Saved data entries
-- ==== Sys2Proof/Laws/Bytes.lean ====
section
/-! SUPPORT. The laws of byte vectors and bit fields: the two ways the spec reads the identifier field agree (R17, R51,
R65), what is written is read back, and a command byte's fields are its parts. -/

namespace Sys2Proof.Machine

/-- A statement about the 8 indexes of a payload vector is 8 statements. -/
theorem forall_lt_eight {P : (k : Nat) → k < 8 → Prop} :
    (∀ k h, P k h) ↔ P 0 (by decide) ∧ P 1 (by decide) ∧ P 2 (by decide) ∧ P 3 (by decide) ∧ P 4 (by decide) ∧
      P 5 (by decide) ∧ P 6 (by decide) ∧ P 7 (by decide) := by
  constructor
  · intro h; exact ⟨h _ _, h _ _, h _ _, h _ _, h _ _, h _ _, h _ _, h _ _⟩
  · rintro ⟨h0, h1, h2, h3, h4, h5, h6, h7⟩ k hk
    match k, hk with
    | 0, _ => exact h0
    | 1, _ => exact h1
    | 2, _ => exact h2
    | 3, _ => exact h3
    | 4, _ => exact h4
    | 5, _ => exact h5
    | 6, _ => exact h6
    | 7, _ => exact h7

/-- A payload vector is the list of its 8 bytes. -/
theorem bytes8_eta (b : Bytes 8) : #v[b[0], b[1], b[2], b[3], b[4], b[5], b[6], b[7]] = b := by
  apply Vector.ext
  rw [forall_lt_eight]
  exact ⟨rfl, rfl, rfl, rfl, rfl, rfl, rfl, rfl⟩

/-- `le32` as the concatenation of its bytes, most significant first. -/
theorem le32_eq_append {m : Nat} (b : Bytes m) (k : Nat) (h : k + 4 ≤ m) :
    le32 b k h = (b[k + 3] ++ b[k + 2] ++ b[k + 1] ++ b[k] : BitVec 32) := by
  unfold le32
  generalize b[k] = b0
  generalize b[k + 1] = b1
  generalize b[k + 2] = b2
  generalize b[k + 3] = b3
  apply BitVec.eq_of_getLsbD_eq
  intro i hi
  simp only [BitVec.getLsbD_or, BitVec.getLsbD_shiftLeft, BitVec.getLsbD_setWidth, BitVec.getLsbD_append]
  interval_cases i <;> simp

/-- `le16` as the concatenation of its bytes, most significant first. -/
theorem le16_eq_append {m : Nat} (b : Bytes m) (k : Nat) (h : k + 2 ≤ m) :
    le16 b k h = (b[k + 1] ++ b[k] : BitVec 16) := by
  unfold le16
  generalize b[k] = b0
  generalize b[k + 1] = b1
  apply BitVec.eq_of_getLsbD_eq
  intro i hi
  simp only [BitVec.getLsbD_or, BitVec.getLsbD_shiftLeft, BitVec.getLsbD_setWidth, BitVec.getLsbD_append]
  interval_cases i <;> simp

/-- `MemRead(v, off, 4)` is `le32(v, off)` (R51). -/
theorem memRead_four {m : Nat} (v : Bytes m) (off : Nat) (h : off + 4 ≤ m) : memRead v off 4 h = le32 v off h := by
  rw [le32_eq_append]
  simp only [memRead]
  apply BitVec.eq_of_getLsbD_eq
  intro i hi
  simp only [BitVec.getLsbD_append]
  interval_cases i <;> simp

/-- `MemRead(v, off, 1)` is the byte at `off`. -/
theorem memRead_one {m : Nat} (v : Bytes m) (off : Nat) (h : off + 1 ≤ m) : memRead v off 1 h = v[off] := by
  simp only [memRead]
  apply BitVec.eq_of_getLsbD_eq
  intro i hi
  simp only [BitVec.getLsbD_append]
  interval_cases i <;> simp

theorem imgIdWord_eq_le32 (img : Bytes 16) : imgIdWord img = le32 img 0 := memRead_four img 0 _

theorem imgDlc_eq (img : Bytes 16) : imgDlc img = img[4] := memRead_one img 4 _

/-- The identifier's 11 bits, their split and the flag, read from the bytes of the image (R65). -/
theorem id_fields_from_bytes (img : Bytes 16) :
    id11Node (idId11 (imgIdWord img)) = img[0].extractLsb 6 0 ∧
      id11Fc (idId11 (imgIdWord img)) = (img[1].extractLsb 2 0 ++ img[0].extractLsb 7 7 : BitVec 4) ∧
      idRtr (imgIdWord img) = img[3].extractLsb 6 6 := by
  rw [imgIdWord_eq_le32, le32_eq_append]
  refine ⟨?_, ?_, ?_⟩ <;>
  · apply BitVec.eq_of_getLsbD_eq
    intro i hi
    simp only [id11Node, id11Fc, idId11, idRtr, BitVec.getLsbD_extractLsb, BitVec.getLsbD_append]
    interval_cases i <;> simp

/-- The function code and node id of an 11-bit identifier make it up again (R78). -/
theorem id11_split (v : BitVec 11) : (id11Fc v).setWidth 11 <<< 7 ||| (id11Node v).setWidth 11 = v := by
  apply BitVec.eq_of_getLsbD_eq
  intro i hi
  simp only [id11Node, id11Fc, BitVec.getLsbD_or, BitVec.getLsbD_shiftLeft, BitVec.getLsbD_setWidth,
    BitVec.getLsbD_extractLsb]
  interval_cases i <;> simp

/-- What PACK puts into the identifier field is what CLASSIFY takes out of it (R112, R120). -/
theorem packIdWord_fields (rtr : Bit) (fc : BitVec 4) (node : BitVec 7) :
    idRtr (packIdWord rtr fc node) = rtr ∧ id11Fc (idId11 (packIdWord rtr fc node)) = fc ∧
      id11Node (idId11 (packIdWord rtr fc node)) = node := by
  refine ⟨?_, ?_, ?_⟩ <;>
  · apply BitVec.eq_of_getLsbD_eq
    intro i hi
    simp only [packIdWord, idRtr, id11Fc, id11Node, idId11, BitVec.getLsbD_or, BitVec.getLsbD_shiftLeft,
      BitVec.getLsbD_setWidth, BitVec.getLsbD_extractLsb]
    interval_cases i <;> simp

/-- PACK sets no reserved identifier bit (R77, R120). -/
theorem packIdWord_reserved (rtr : Bit) (fc : BitVec 4) (node : BitVec 7) :
    packIdWord rtr fc node &&& rsvIdMask = 0#32 := by
  apply BitVec.eq_of_getLsbD_eq
  intro i hi
  simp only [packIdWord, rsvIdMask, BitVec.getLsbD_and, BitVec.getLsbD_or, BitVec.getLsbD_shiftLeft,
    BitVec.getLsbD_setWidth]
  interval_cases i <;> simp

/-- The identifier field packed from the fields of a word is that word less its reserved bits (R121). -/
theorem packIdWord_of_fields (w : Word) :
    packIdWord (idRtr w) (id11Fc (idId11 w)) (id11Node (idId11 w)) = w &&& 0x400007FF#32 := by
  apply BitVec.eq_of_getLsbD_eq
  intro i hi
  simp only [packIdWord, idRtr, id11Fc, id11Node, idId11, BitVec.getLsbD_and, BitVec.getLsbD_or,
    BitVec.getLsbD_shiftLeft, BitVec.getLsbD_setWidth, BitVec.getLsbD_extractLsb]
  interval_cases i <;> simp

/-- `MemWrite` of 4 bytes, then `MemRead` of them (R17). -/
theorem memRead_memWrite_four (v : Bytes 4) (w : Word) :
    memRead (memWrite v 0 4 (by decide) w) 0 4 (by decide) = w := by
  rw [memRead_four, le32_eq_append]
  simp only [memWrite, Vector.getElem_set]
  apply BitVec.eq_of_getLsbD_eq
  intro i hi
  simp only [BitVec.getLsbD_append]
  interval_cases i <;> simp

theorem packImage_idWord (w : Word) (dlen : Byte) (b : Bytes 8) : imgIdWord (packImage w dlen b) = w :=
  memRead_memWrite_four (Vector.replicate 4 0#8) w

theorem packImage_dlc (w : Word) (dlen : Byte) (b : Bytes 8) : imgDlc (packImage w dlen b) = dlen := by
  rw [imgDlc_eq]; rfl

theorem packImage_data (w : Word) (dlen : Byte) (b : Bytes 8) : imgData (packImage w dlen b) = b :=
  bytes8_eta b

/-- The initiate command byte and its five fields (R81). -/
theorem initByte_of_fields (c : Byte) :
    initByte (c.extractLsb 0 0) (c.extractLsb 1 1) (c.extractLsb 3 2) (c.extractLsb 4 4) (c.extractLsb 7 5) = c := by
  revert c; decide

theorem segByte_of_fields (c : Byte) :
    segByte (c.extractLsb 0 0) (c.extractLsb 3 1) (c.extractLsb 4 4) (c.extractLsb 7 5) = c := by
  revert c; decide

theorem genByte_of_fields (c : Byte) : genByte (c.extractLsb 4 0) (c.extractLsb 7 5) = c := by
  revert c; decide

/-- The fields of an initiate command byte are the ones it was made of (R81). -/
theorem fields_of_initByte (s e : Bit) (n : BitVec 2) (x : Bit) (cs : BitVec 3) :
    let c := initByte s e n x cs
    c.extractLsb 0 0 = s ∧ c.extractLsb 1 1 = e ∧ c.extractLsb 3 2 = n ∧ c.extractLsb 4 4 = x ∧ c.extractLsb 7 5 = cs := by
  revert s e n x cs; decide

theorem fields_of_segByte (c : Bit) (n : BitVec 3) (t : Bit) (cs : BitVec 3) :
    let v := segByte c n t cs
    v.extractLsb 0 0 = c ∧ v.extractLsb 3 1 = n ∧ v.extractLsb 4 4 = t ∧ v.extractLsb 7 5 = cs := by
  revert c n t cs; decide

theorem fields_of_genByte (rsv : BitVec 5) (cs : BitVec 3) :
    let v := genByte rsv cs
    v.extractLsb 4 0 = rsv ∧ v.extractLsb 7 5 = cs := by
  revert rsv cs; decide

/-- An index's two bytes, little-endian, are the index again (R54). -/
theorem index_of_bytes (v : BitVec 16) : (v.extractLsb 15 8 ++ v.extractLsb 7 0 : BitVec 16) = v := by
  apply BitVec.eq_of_getLsbD_eq
  intro i hi
  simp only [BitVec.getLsbD_append, BitVec.getLsbD_extractLsb]
  interval_cases i <;> simp

end Sys2Proof.Machine
end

» **Problem to solve**: Show the lines of the entries that include the string "payload", copying each in full.

» **Task result**:
/-- A statement about the 8 indexes of a payload vector is 8 statements. -/
/-- A payload vector is the list of its 8 bytes. -/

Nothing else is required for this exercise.